Despite all the good we had experienced together, I became grumpy and forlorn after she left, not understanding what exactly was wrong with me. The tell-tale signs of the silent detonation and the ruin that lay in wake, peeked through my discontent: tears. My sister, unaware of the wasteland that overwhelmed Me, asked ‘What’s wrong with You?’. My tears, salty and hot, traitorous and unapologetic disintegrated what little semblance of Okay I had left.
In the days after her departure, my mind, trying to make new sense of the new things we’d just experienced, stumbled across the Arc of My Life – that winding set of circumstances and decisions rendered that made up the Story Of My Living. And not to be too far behind, my Heart came along. My Mind, efficient as it’s wont to be, realized how much different my Life would have been, should I have met Her sooner. Understanding the futile nature of this train of thought, My Mind just became glad to have met her now and began filing away those new experiences and making new connections.
My Heart though? My Heart decided to lament. It lamented how unkind Life had been, how lonely the journey was, how tough this ride turned out to be and how un-shielded I had been all this time. My Heart threw on its mourning clothes and mourned all my loss of ability over the years leading up to meeting Her. How I felt she was not going to get the Best Of Me because I am so unable to accomplish much physically anymore. My Heart lowered the black veil of widows and broke Itself in half contemplating all She would lose out on as my Partner, now and in the future. My Heart leaned on the detonation switch as it wailed and set off the explosion. It forced the idea of Her need to love Me and my inability to understand why, into tight quarters to make sense.
Fallout
The fallout of those two things coming together is devastating and has threatened internal catastrophe. Sure, I miss her but her absence meant more now since we shared space together. I existed as a whole complete human being without her before but this existence without her now, felt abbreviated. I longed without longing, I mourned seemingly without any real provocation. I ate without hunger and slept fitful and dreamless in the night. I went through my life in a daze, half elated that She as a whole human existed and sorrowful that I was to be her reward.
My inner turmoil, rests in her love for Me.

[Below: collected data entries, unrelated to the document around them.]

theorem execNocPost_still (p : Packet) (s : State) : StillO s (execNocPost p s) := by
  unfold execNocPost
  try dsimp only
  repeat' first | with_reducible assumption | with_reducible refine StillO.go ?_ | with_reducible refine StillO.ite ?_ ?_ | with_reducible exact Still.refl _ | with_reducible refine Still.ite ?_ ?_ | with_reducible refine Still.foldl ?_ ?_ | with_reducible refine Still.iteP ?_ ?_ | with_reducible refine Still.foldlP ?_ ?_ | (intro _; intros; try dsimp only) | with_reducible apply State.setBit_still | with_reducible apply State.count_still | with_reducible apply State.readiness_still | with_reducible apply State.respond_still | with_reducible apply State.post_still | with_reducible apply State.reply_still | with_reducible apply State.answer_still | with_reducible apply State.take_still | with_reducible apply State.request_still | fail_if_no_progress with_reducible refine Still.upd ?_ | fail_if_no_progress with_reducible refine Still.updDpt ?_ | fail_if_no_progress with_reducible refine Still.updAny ?_ ⟨rfl, rfl, rfl, rfl, rfl, rfl, rfl, rfl⟩ | split

theorem execNocStrm_still (p : Packet) (s : State) : StillO s (execNocStrm p s) := by
  unfold execNocStrm
  try dsimp only
  repeat' first | with_reducible assumption | exact fun i => i _ | exact fun i => Queue.settle_length (i _) | exact fun i => Queue.pop_length (Queue.settle_length (i _)) | exact fun i => Queue.push_length (Queue.settle_length (i _)) | exact fun i => Queue.landMarker_length (i _) | exact fun _ => Nat.zero_le _ | exact fun _ => (by decide : 1 ≤ 8) | exact Nat.zero_le _ | exact (by decide : 1 ≤ 8) | with_reducible refine StillO.go ?_ | with_reducible refine StillO.ite ?_ ?_ | with_reducible exact Still.refl _ | with_reducible refine Still.ite ?_ ?_ | with_reducible refine Still.foldl ?_ ?_ | with_reducible refine Still.iteP ?_ ?_ | with_reducible refine Still.foldlP ?_ ?_ | (intro _; intros; try dsimp only) | with_reducible apply State.setQueue_still | with_reducible apply State.freePosted_still | with_reducible apply State.request_still | fail_if_no_progress with_reducible refine Still.upd ?_ | split

theorem execNocRstn_still (p : Packet) (s : State) : StillO s (execNocRstn p s) := by
  unfold execNocRstn
  try dsimp only
  repeat' first | with_reducible assumption | exact fun i => i _ | exact fun i => Queue.settle_length (i _) | exact fun i => Queue.pop_length (Queue.settle_length (i _)) | exact fun i => Queue.push_length (Queue.settle_length (i _)) | exact fun i => Queue.landMarker_length (i _) | exact fun _ => Nat.zero_le _ | exact fun _ => (by decide : 1 ≤ 8) | exact Nat.zero_le _ | exact (by decide : 1 ≤ 8) | with_reducible refine StillO.go ?_ | with_reducible refine StillO.ite ?_ ?_ | with_reducible exact Still.refl _ | with_reducible refine Still.ite ?_ ?_ | with_reducible refine Still.foldl ?_ ?_ | with_reducible refine Still.iteP ?_ ?_ | with_reducible refine Still.foldlP ?_ ?_ | (intro _; intros; try dsimp only) | with_reducible apply State.setQueue_still | with_reducible apply State.freePosted_still | with_reducible apply State.request_still | fail_if_no_progress with_reducible refine Still.upd ?_ | split

theorem State.restartNotice_still {s₀ s : State} (h : Still s₀ s) (q : Nat) : Still s₀ (State.restartNotice s q) := by
  unfold State.restartNotice
  try dsimp only
  repeat' first | with_reducible assumption | with_reducible refine Still.ite ?_ ?_ | with_reducible refine Still.foldl ?_ ?_ | with_reducible refine Still.iteP ?_ ?_ | with_reducible refine Still.foldlP ?_ ?_ | (intro _; intros; try dsimp only) | with_reducible apply State.send_still | split

theorem execCretSend_still (pool : BitVec 10) (req : BitVec 10) (s : State) : StillO s (execCretSend pool req s) := by
  unfold execCretSend
  try dsimp only
  repeat' first | with_reducible assumption | with_reducible refine StillO.go ?_ | with_reducible refine StillO.ite ?_ ?_ | with_reducible exact Still.refl _ | with_reducible refine Still.ite ?_ ?_ | with_reducible refine Still.foldl ?_ ?_ | with_reducible refine Still.iteP ?_ ?_ | with_reducible refine Still.foldlP ?_ ?_ | (intro _; intros; try dsimp only) | with_reducible apply State.send_still | fail_if_no_progress with_reducible refine Still.upd ?_ | split

theorem execReplyTimeout_still (src : BitVec 10) (tag : Byte) (s : State) : StillO s (execReplyTimeout src tag s) := by
  unfold execReplyTimeout
  try dsimp only
  repeat' first | with_reducible assumption | with_reducible refine StillO.go ?_ | with_reducible refine StillO.ite ?_ ?_ | with_reducible exact Still.refl _ | with_reducible refine Still.ite ?_ ?_ | with_reducible refine Still.foldl ?_ ?_ | with_reducible refine Still.iteP ?_ ?_ | with_reducible refine Still.foldlP ?_ ?_ | (intro _; intros; try dsimp only) | with_reducible apply State.setBit_still | with_reducible apply State.count_still | with_reducible apply State.post_still | with_reducible apply State.creditLost_still | with_reducible apply State.complete_still | with_reducible apply State.postAnswered_still | fail_if_no_progress with_reducible refine Still.upd ?_ | fail_if_no_progress with_reducible refine Still.updDpt ?_ | fail_if_no_progress with_reducible refine Still.updAny ?_ ⟨rfl, rfl, rfl, rfl, rfl, rfl, rfl, rfl⟩ | split

end Sys2Proof.Machine
end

Her opening Love to me, love beyond my abilities, is such a hard action for me to completely accept and wrap my arms around. Her and her brand of loving wasn’t something I was ever told I would be entitled to. That kind of Love was for Other people; able bodied hiking people, people who could cook and get dressed without assistance. Not for short brown women whose arms can’t reach up to scratch their own noses anymore.
Debris Field
Yet here we are, reaching through the debris field for one another. We’ve had many late night conversations about my fears and her concerns. About how we should approach or handle my disability in the middle of our lives. About how she is going to change her surroundings to accommodate Me. And through each conversation, I keep waiting for the threshold to be crossed where things are ‘too much’ for Her to want to handle.
So far? I haven’t hit it. I’m not yet at the point where I feel I may never reach it. I’m just glad it’s not now.
I wish I had a better ending, some happily-ever after closing that makes for a great feel-good piece. Truth be told, both of our lives are complicated, involve physical distance and real grown-up things to consider, then handle. I’m still sorting through my feelings and how to reconcile mySelf with the debris from this ‘bomb’.
For now, this is where I’ll leave things.